Она кладет руку на развилку груши.
— Батько Тимофей сажал. Поздний сорт, в ноябре доходят. А солодкие — нельзя передать. Поставишь в печь — так медом и обливаются!
Огромное дерево гудит пчелами, розовеет крупными лепестками, млеет от солнца. Ясно так светится. От одного дерева к другому.
— Батько Тимофей сажал…
От одного к другому:
— Батько вырастил…
Каждое упоминание об отце отдается болью.
«Ма, зачем вы так часто о нем?..» — думаю я. Но сказать не смею. Разве можно запретить ей говорить о погибшем муже? О чем же ей тогда говорить?
— Гляди, весь участок абрикосами обсадил. Ой, яки ж гарни, яки добри! Прищепы называются. Да ты знаешь. Крупные, в руку не вмещаются.
— А белых нет?
— Ходим сюда, — потянула за полу. — Вот, смотри! Говорю ему: «Зачем ты, Тимофей? Стоит лиха година. Немцы к слободе подходят, а ты дерево сажаешь?» — «Как же, отвечает, помнишь, Дёнка сильно уважал!»

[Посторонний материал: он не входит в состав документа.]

-- ==== Sys2Proof/Tests/Slice0.lean ====
section
/-! SUPPORT. Slice0.lean: the model's own tests. Expected values are the vectors and programs of spec/95 (named in each comment) or are worked out by hand
from the rule named; `witness_X` shows a state and operands that meet the hypotheses of obligation X, a case for each of its clauses. -/

namespace Sys2Proof.Machine

/-- The state with a schedule. -/
def State.on (s : State) (sched : List (List Move)) : State := s.setSched sched

/-- The state with another card type. -/
def State.card (s : State) (t : CardType) : State := s.setSession { s.session with cardType := some t }

end Sys2Proof.Machine

namespace Sys2Proof.Tests

set_option Elab.async false

open Sys2Proof Sys2Proof.Machine

/-! ### Small states -/

/-- The settings of spec/95, with a budget of three polls. -/
def settings : Params where
  cmdBudgetLess1 := 2
  clearSet := .cmdFlags
  maxVoltTrialLess1 := 7
  settleMs := 0
  initClkdiv := 0x0FA
  polarityLess1 := 3
  busWidth := .w4
  detect := false
  detectLevel := true
  cacheHooks := false
  dmaRegion := [(0x24000000, 0x80000)]
  dtimer := 0xFFFFFFFF
  checkForm := .nested

/-- The CID words of V-IC-2 and P1. -/
def cidWords : Reg128 := ⟨0x03534453, 0x55313647, 0x80123456, 0x78013500⟩

/-- The CSD words of V-DEC-3. -/
def csdWords : Reg128 := ⟨0x400E0032, 0x5B590000, 0xEDC77F80, 0x0A400000⟩

/-- SDMMC1 bound, nothing else written. -/
def bare : State :=
  { State.reset with cfg := settings, session := { Session.reset with bound := some .sdmmc1 } }

/-- A high-capacity card selected on SDMMC1, `S.RCA = 0xAAAA`, power on, `RESP1 = 0x00000700`. -/
def base : State :=
  { bare with
    session := { bare.session with
      cardType := some .highCapacity, rca := some 0xAAAA, capArg := some 0x40000000, cid := .written cidWords, csd := .written csdWords }
    sdmmc1 := { Periph.reset with power := 0x13, clkcr := 2, resp1 := 0x700 } }

/-- A transfer armed on `base`: the operation, `MASK` and `CMDTRANS`, with the data flags `sta`. -/
def armed (c : Count) (d : Dir) (sta : Word) : State :=
  { base with
    xfer := { operation := some ⟨c, d⟩, complete := false, error := .ok, rxCplt := decide (d = .read), txCplt := decide (d = .write) }
    sdmmc1 := { base.sdmmc1 with
      cmdr := 0x151, idmactrl := 1, sta := sta, routed := true
      dctrl := (match d with
          | .read => 0x92
          | .write => 0x90)
      mask := (match d with
          | .read => 0x12A
          | .write => 0x11A) } }

/-- A transfer of two bytes at the top of memory, its command sent, `k` bytes moved. -/
def moving (d : Dir) (k : Nat) : State :=
  (armed .single d 0).setPeriph .sdmmc1
    { (armed .single d 0).sdmmc1 with dlen := 2, idmabase0 := 0xFFFFFFFF, dataSent := true, dmaCount := k }

/-- An observation of the next state, none where there is none. -/
def after {α : Type} (o : Host.Outcome State Fault Refusal) (f : State → α) : Option α :=
  match o with
  | .next t => some (f t)
  | .fault _ | .refused _ => none

/-- An outcome is a next state. -/
def goesOn (o : Host.Outcome State Fault Refusal) : Bool := (after o (fun _ => ())).isSome

/-- The state an operation's steps end in. -/
def endsIn {α : Type} (op : Act α) (s : State) : State :=
  match op s with
  | .ok _ t => t
  | .error _ t => t

/-- The fault of an outcome. -/
def faultOf : Host.Outcome State Fault Refusal → Option Fault
  | .fault f => some f
  | .next _ | .refused _ => none

/-- The refusal of an outcome. -/
def refusalOf : Host.Outcome State Fault Refusal → Option Refusal
  | .refused r => some r
  | .next _ | .fault _ => none

/-- The answer of SDMMC1 to command `c` with a card status. -/
def ans (c r : Word) : List (List Move) := shortScript .sdmmc1 c r

/-- The result, and `ARGR` and `CMDR` of SDMMC1. -/
def outcome (t : State) : Result × Word × Word := (t.result, t.sdmmc1.argr, t.sdmmc1.cmdr)

/-! ### WellFormed refuses what 30 R130 puts out of range -/

theorem test_wf_refuses_clock_divider : (Instr.sdInit 1024).wf = false ∧ (Instr.sdInit 1023).wf = true := by decide
theorem test_wf_refuses_command_index :
    (Instr.transmitCommand 64 0 1).wf = false ∧ (Instr.transmitCommand 63 0 1).wf = true ∧ (Instr.classify 64 1).wf = false
      ∧ (Instr.classify 63 1).wf = true := by decide

/-! ### Decoding: every constructor from bytes written out from 30 R110 and R130 -/

/-- The words of 30 R110, least significant byte first. -/
theorem test_decode_commands :
    decode false (.command [0x00, 0x10, 0, 0]) = .ok .cmd0 ∧ decode false (.command [0x02, 0x13, 0, 0]) = .ok .cmd2
    ∧ decode false (.command [0x03, 0x11, 0, 0]) = .ok .cmd3 ∧ decode false (.command [0x07, 0x11, 0, 0]) = .ok .cmd7
    ∧ decode false (.command [0x08, 0x12, 0, 0]) = .ok .cmd8 ∧ decode false (.command [0x09, 0x13, 0, 0]) = .ok .cmd9
    ∧ decode false (.command [0x0C, 0x11, 0, 0]) = .ok .cmd12 ∧ decode false (.command [0x0D, 0x11, 0, 0]) = .ok .cmd13
    ∧ decode true (.command [0x0D, 0x11, 0, 0]) = .ok .acmd13 ∧ decode true (.command [0x29, 0x12, 0, 0]) = .ok .acmd41
    ∧ decode true (.command [0x33, 0x11, 0, 0]) = .ok .acmd51 := by
  and_intros <;> rfl

/-- The commands with an operand word: the block number, or the position of a symbolic operand. -/
theorem test_decode_commands_with_operand :
    decode false (.command [0x10, 0x11, 0, 0, 2, 0, 0, 0]) = .ok (.cmd16 .b64)
    ∧ decode false (.command [0x11, 0x11, 0, 0, 0x64, 0, 0, 0]) = .ok (.cmd17 100)
    ∧ decode false (.command [0x12, 0x11, 0, 0, 0, 1, 0, 0]) = .ok (.cmd18 256)
    ∧ decode false (.command [0x18, 0x11, 0, 0, 0, 0, 1, 0]) = .ok (.cmd24 65536)
    ∧ decode false (.command [0x19, 0x11, 0, 0, 0xC8, 0, 0, 0x80]) = .ok (.cmd25 0x800000C8)
    ∧ decode false (.command [0x37, 0x11, 0, 0, 1, 0, 0, 0]) = .ok (.cmd55 .rcaArg)
    ∧ decode true (.command [0x06, 0x11, 0, 0, 1, 0, 0, 0]) = .ok (.acmd6 .w4) := by
  and_intros <;> rfl

/-- The kept fields of `CMDR` do not change which command a word is: V-ENC-6's word is CMD17, P3's are CMD25 and CMD55. -/
theorem test_decode_kept_fields :
    decode false (.command [0x51, 0x11, 0, 0, 0, 0, 0, 0]) = .ok (.cmd17 0)
    ∧ decode false (.command [0x59, 0x11, 0, 0, 0, 0, 0, 0]) = .ok (.cmd25 0)
    ∧ decode false (.command [0x77, 0x11, 0, 0, 0, 0, 0, 0]) = .ok (.cmd55 .none) := by
  and_intros <;> rfl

Ни дохнуть. Ни слова вымолвить. Смотрю на коричневые сучья, густо покрытые белыми веснушками. Отдираю натекшие капли янтарного клея, кладу в рот, жую. Когда-то, помню, тетрадные листки им подклеивал, книжки растрепанные приводил в божеский вид. И еще помню: редкие письма из дому были заклеены тоже этим клеем. Узнавал по запаху. Бывало, даже лизнуть пытался.
— А Сухомлинов хутор стоит?
— Нет… Садок есть, только весь новый, молодой. Еще и урожая не собирали. Может, в этом году даст.